Friday, Jul 24, 2015 at 17:43
Bravo Man posted:
Hi 671....so what you are implying is that no recovery point on any 4X4 is 100% safe.
There is no recovery point on my car, your car or any other car that is 100% safe for snatch strap use. Towing or winching is a different matter. That has been the case since the first day snatch straps went onto the market. It is the reason why there has been so many accidents and fatalities with them.
If they were factory designed for snatch straps, instructions for their use would be in the owner's handbook just like the towing instructions that have always been there.

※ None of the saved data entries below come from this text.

/-- An element of a list sorted by a measure, behind its equals. -/
def insertBy {α : Type} (f : α → Nat) (a : α) : List α → List α
  | [] => [a]
  | b :: l => if f a < f b then a :: b :: l else b :: insertBy f a l

/-- An operation done for each of a list, in order. -/
def forEach {α : Type} (l : List α) (f : α → Ctl → Ctl) (c : Ctl) : Ctl := l.foldl (fun c a => f a c) c

/-- A fresh identifier of the model's own. -/
def freshId (c : Ctl) : Nat × Ctl := (c.nextId, { c with nextId := c.nextId + 1 })

/-! ## The scorecard (R445) -/

def gIdx (n : Nat) : Nat := n
def pIdx (p : Fin 4) (n : Nat) : Nat := 0x100 + p.val * 0x40 + n
def laneIdx (p : Fin 4) (l n : Nat) : Nat := 0x200 + (p.val * 17 + l) * 4 + n
def rIdx (r : Fin 4) (n : Nat) : Nat := 0x400 + r.val * 0x20 + n
def mIdx (m : Fin 16) (n : Nat) : Nat := 0x500 + m.val * 0x10 + n
def cIdx (ch : Fin 32) (n : Nat) : Nat := 0x1000 + ch.val * 0x40 + n

/-- Widths of the counters of each group by number, from the owning chapters. -/
def gWidths : List Nat :=
  [32, 32, 32, 16, 48, 32, 32, 32, 16, 16, 48, 16, 16, 32, 32, 16] ++ List.replicate 6 32 ++
    [32, 8, 8, 32, 32, 16, 32, 32, 16, 16, 16, 32, 16] ++ List.replicate 17 16 ++ List.replicate 19 48
def pWidths : List Nat :=
  [48, 32, 16, 16, 32, 32, 16, 16, 32, 32, 32, 32, 32, 32, 32, 32, 32, 16, 48, 48, 48, 48, 16, 32, 32, 16, 48, 32, 32,
    48, 32, 32]
def laneWidths : List Nat := [32, 16, 16, 32]
def rWidths : List Nat := [48, 16, 32, 48, 48, 32, 16, 16, 48, 32, 32, 32, 32, 32, 48, 32, 32, 32, 32]
def mWidths : List Nat := [48, 32, 32, 32, 32, 32, 48, 48, 48]
def cWidths : List Nat :=
  [48, 48, 32, 32, 32, 32, 48, 48] ++ List.replicate 14 48 ++ [32, 32, 48, 48, 16, 16, 48, 48, 48, 48, 32, 32, 32, 32,
    48, 32, 32] ++ List.replicate 5 48 ++ [48, 32, 32, 48, 48, 32, 16] ++ List.replicate 5 32 ++ [16, 32, 8, 4]

/-- The width of the counter an index names, `none` where it names none (Table 11 of chapter 17). -/
def counterWidth (i : Nat) : Option Nat :=
  if i < 0x100 then gWidths[i]?
  else if i < 0x200 then pWidths[(i - 0x100) % 0x40]?
  else if i < 0x400 then (if i < 0x200 + 4 * 68 then laneWidths[i % 4]? else none)
  else if i < 0x500 then (if i < 0x480 then rWidths[(i - 0x400) % 0x20]? else none)
  else if i < 0x1000 then (if i < 0x600 then mWidths[(i - 0x500) % 0x10]? else none)
  else if i < 0x1800 then cWidths[(i - 0x1000) % 0x40]?
  else none

/-- The counters that SC_CLEAR skips because their chapter declares them RO (R447): THERMAL_SHUTDOWN_COUNT,
FW_RECHECK_COUNT, AUTH_FAIL_COUNT and WARM_RESET_COUNT. -/
def counterRo (i : Nat) : Bool := i = 24 || i = 26 || i = 27 || i = 34

/-- A live counter's value. -/
def scoreGet (c : Ctl) (i : Nat) : Nat := sparseGet (fun _ => 0) c.score i

/-- A live counter at a value, saturating at its width (R64). -/
def scoreSet (i v : Nat) (c : Ctl) : Ctl :=
  match counterWidth i with
  | some w => { c with score := sparsePut (fun _ => 0) c.score i (Nat.min v (2 ^ w - 1)) }
  | none => c

/-- A live counter raised by `n`, saturating. -/
def bumpBy (i n : Nat) (c : Ctl) : Ctl := scoreSet i (scoreGet c i + n) c
def bump (i : Nat) (c : Ctl) : Ctl := bumpBy i 1 c
/-- A live running maximum after the sample `v`. -/
def bumpMax (i v : Nat) (c : Ctl) : Ctl := scoreSet i (Nat.max (scoreGet c i) v) c

/-! ## Places in the stack (R17 to R24) -/

/-- The channel of a slice index: `slice mod 32` for ranks 0 to 3, channel 4i for the spare slice 128 + i (R21). -/
def sliceChan (s : Nat) : Fin 32 := if s < 128 then Fin.ofNat 32 s else Fin.ofNat 32 (4 * (s - 128))
def sliceRank (s : Nat) : Nat := if s < 128 then s / 32 else 4
/-- The layer that holds a slice (R17). -/
def sliceLayer (s : Nat) : Nat := if s < 128 then 4 * (s / 32) + 1 + s % 4 else 17
/-- The slice of a channel at a rank. -/
def sliceOf (ch : Fin 32) (rank : Nat) : Nat := if rank < 4 then rank * 32 + ch.val else 128 + ch.val / 4
/-- The ranks a channel has: channels 0, 4, ..., 28 have five (R18). -/
def chanRanks (ch : Fin 32) : List Nat := if ch.val % 4 = 0 then [0, 1, 2, 3, 4] else [0, 1, 2, 3]
def chanRegion (ch : Fin 32) : Fin 4 := Fin.ofNat 4 (ch.val / 8)
def moverRegion (m : Fin 16) : Fin 4 := Fin.ofNat 4 (m.val / 4)
/-- Slice, page-within-slice and channel of a physical page (R21). -/
def ppnSlice (ppn : Nat) : Nat := ppn / 16384
def ppnChan (ppn : Nat) : Fin 32 := sliceChan (ppnSlice ppn)
def ppnRank (ppn : Nat) : Nat := sliceRank (ppnSlice ppn)
/-- The key of a granule of a physical page. -/
def granKey (ppn g : Nat) : Nat := 2048 * ppn + g
def keyPpn (k : Nat) : Nat := k / 2048
def keyGran (k : Nat) : Nat := k % 2048
def keyChan (k : Nat) : Fin 32 := ppnChan (keyPpn k)
/-- Pseudo-channel, bank and row of a granule (R22). -/
def keyPc (k : Nat) : Nat := k % 2
def keyBank (k : Nat) : Nat := bitsOf (keyGran k) 1 4
def keyRow (k : Nat) : Nat := 2 * (keyPpn k % 16384) + bitsOf (keyGran k) 10 1
def keyRank (k : Nat) : Nat := ppnRank (keyPpn k)
/-- The key of a granule's bank in its channel: rank × 32 + bank × 2 + pseudo-channel. -/
def bankKey (k : Nat) : Nat := keyRank k * 32 + keyBank k * 2 + keyPc k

They would have so much strength in reserve that it would take a complete idiot with a 20,000 kg strap and a prime mover to break something. Even then he would probably destroy a few straps before the car broke.
When they first went on sale, people connected them to the factory fitted towing hooks at the front and tow bars at the rear. They are still doing it today but over the years those parts, particularly the front hooks, have become known as " rated recovery points". The question is rated for what? I have been waiting for about thirty years for someone to explain that.
I found this article a couple of years a go written Greg
Milton from ARB. He concluded that ARB are working on a new system but this was written almost four years ago and you said in your first post that they still have nothing.
Unless you take your chassis to them to be redesigned prior to their attachments points being fitted, I doubt if they ever will come up with anything.
http://www.perth4x4.net/forum/index.php?/topic/22238-snatch-straps/
The key point to keep in mind when using snatch straps is it is always something flying off the other car that hurts you. Having the world's best unbreakable points on your car is not going to help.
Peter F9 posted:
What's the alternative, leave your car in the bush?
Use the same recovery methods that people had been using since 4wd conversions were fitted to new T Fords right up to the day in the 1980s or whenever it was that snatch straps came onto the scene.
Nobody left a car in the bush during that 50 or so year period.